Brazilian footballer (born 1999)

Lucas Barros da Cunha (born 21 August 1999), commonly known as Lucas Barros, is a Brazilian footballer who plays as a left-back for Serbian SuperLiga club Vojvodina.

==Club career==
Born in Rio de Janeiro, Lucas Barros joined Botafogo's youth setup in 2008, aged nine. On 14 June 2018, he signed a new contract with the club until December of the following year.

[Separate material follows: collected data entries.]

-- ==== Sys2Proof/Syntax.lean ====
section
/-! DEFINITION. The instructions of the block: one constructor for each of the 15 rows of spec/opcode_table.json, and the
forms their encodings take (spec/30_encoding.md R76). -/

namespace Sys2Proof

/-- The rows of spec/opcode_table.json. An input byte is classified by the decoder's state (30_encoding.md R62), a
payload by the dispatcher (41_command_dispatcher.md R121), a response frame is one of two shapes (42_frame_encoder.md
R140), and reset is an event of its own (70_reset_and_hazards.md R190). -/
inductive Instr where
  /-- `RX_IDLE_START` (R103). -/
  | rxIdleStart
  /-- `RX_IDLE_IGNORE` (R104): `b` is 0x00 to 0xFE. -/
  | rxIdleIgnore (b : Byte)
  /-- `RX_ESCAPED_LITERAL` (R105): any `b`. -/
  | rxEscapedLiteral (b : Byte)
  /-- `RX_ESCAPE` (R106). -/
  | rxEscape
  /-- `RX_END` (R107). -/
  | rxEnd
  /-- `RX_DATA` (R108): `b` is 0x00 to 0xFC or 0xFF. -/
  | rxData (b : Byte)
  /-- `DISPATCH_SHORT` (R122): the payload, 0 or 1 bytes. -/
  | dispatchShort (p : List Byte)
  /-- `DISPATCH_NOT_REQUEST` (R123): `messageType` is not 0x00. -/
  | dispatchNotRequest (messageType opcode : Byte) (args : List Byte)
  /-- `SET_LED_COLOR` (R124): `extra` are the bytes after index 4, which only `AT_LEAST` lets through. -/
  | setLedColor (r g b : Byte) (extra : List Byte)
  /-- `SET_LED_COLOR_BADLEN` (R125): `args` are the bytes after index 1, of a wrong number. -/
  | setLedColorBadlen (args : List Byte)
  /-- `GET_LED_COLOR` (R126): `args` are the bytes after index 1, which are ignored. -/
  | getLedColor (args : List Byte)
  /-- `DISPATCH_UNKNOWN_OPCODE` (R127): `opcode` is 0x02 to 0xFF. -/
  | dispatchUnknownOpcode (opcode : Byte) (args : List Byte)
  /-- `RESP_ACK` (R141). -/
  | respAck
  /-- `RESP_COLOR` (R142): the three result bytes. -/
  | respColor (r g b : Byte)
  /-- `RESET` (R190). -/
  | reset
  deriving DecidableEq, Repr

/-- The mnemonic of spec/opcode_table.json, letter for letter. -/
def Instr.mnemonic : Instr → String
  | .rxIdleStart => "RX_IDLE_START"
  | .rxIdleIgnore _ => "RX_IDLE_IGNORE"
  | .rxEscapedLiteral _ => "RX_ESCAPED_LITERAL"
  | .rxEscape => "RX_ESCAPE"
  | .rxEnd => "RX_END"
  | .rxData _ => "RX_DATA"
  | .dispatchShort _ => "DISPATCH_SHORT"
  | .dispatchNotRequest _ _ _ => "DISPATCH_NOT_REQUEST"
  | .setLedColor _ _ _ _ => "SET_LED_COLOR"
  | .setLedColorBadlen _ => "SET_LED_COLOR_BADLEN"
  | .getLedColor _ => "GET_LED_COLOR"
  | .dispatchUnknownOpcode _ _ => "DISPATCH_UNKNOWN_OPCODE"
  | .respAck => "RESP_ACK"
  | .respColor _ _ _ => "RESP_COLOR"
  | .reset => "RESET"

/-- The four formats of spec/opcode_table.json, each with the key its rows are matched on (R76). -/
inductive Encoding where
  /-- `RX8`: `frame_open << 9 | escape_pending << 8 | byte`. -/
  | rx (key : BitVec 10)
  /-- `REQ`: the whole payload, whose first two bytes are the key. -/
  | req (payload : List Byte)
  /-- `RESP`: the emitted bytes. -/
  | resp (bytes : List Byte)
  /-- `CTRL`: the reset input. -/
  | ctrl (rst : Bool)
  deriving DecidableEq, Repr

/-- Why an encoding stands for no instruction. Input bytes and payloads never meet one: they are never refused
(R71, R76). -/
inductive DecodeError where
  /-- Bytes that are neither of the two response frames, which the encoder never emits (R70). -/
  | notAResponse
  /-- A payload longer than `CAPACITY - 1` bytes, which the decoder never delivers (R73). -/
  | payloadTooLong
  /-- The reset input is low: no control event. -/
  | resetNotAsserted
  deriving DecidableEq, Repr

/-- What decoding an encoding answers. -/
inductive Decoded where
  | instr (i : Instr)
  | rejected (why : DecodeError)
  deriving DecidableEq, Repr

end Sys2Proof
end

Promoted to the first team ahead of the 2019 season, Lucas Barros made his senior debut on 26 January of that year, coming on as a second-half substitute for Jonathan in a 2–1 Campeonato Carioca home loss against Flamengo. He extended his contract until 2022 in March, and made his Série A debut on 12 June, replacing Erik late into a 1–0 home defeat to Grêmio.

On 2 July 2022, Barros signed for Primeira Liga club Gil Vicente.

On 5 July 2023, Gil Vicente sent Barros on a season-long loan to Liga Portugal 2 club Tondela.

In the summer of 2024, Barros signed a three-year contract with Serbian SuperLiga club Vojvodina.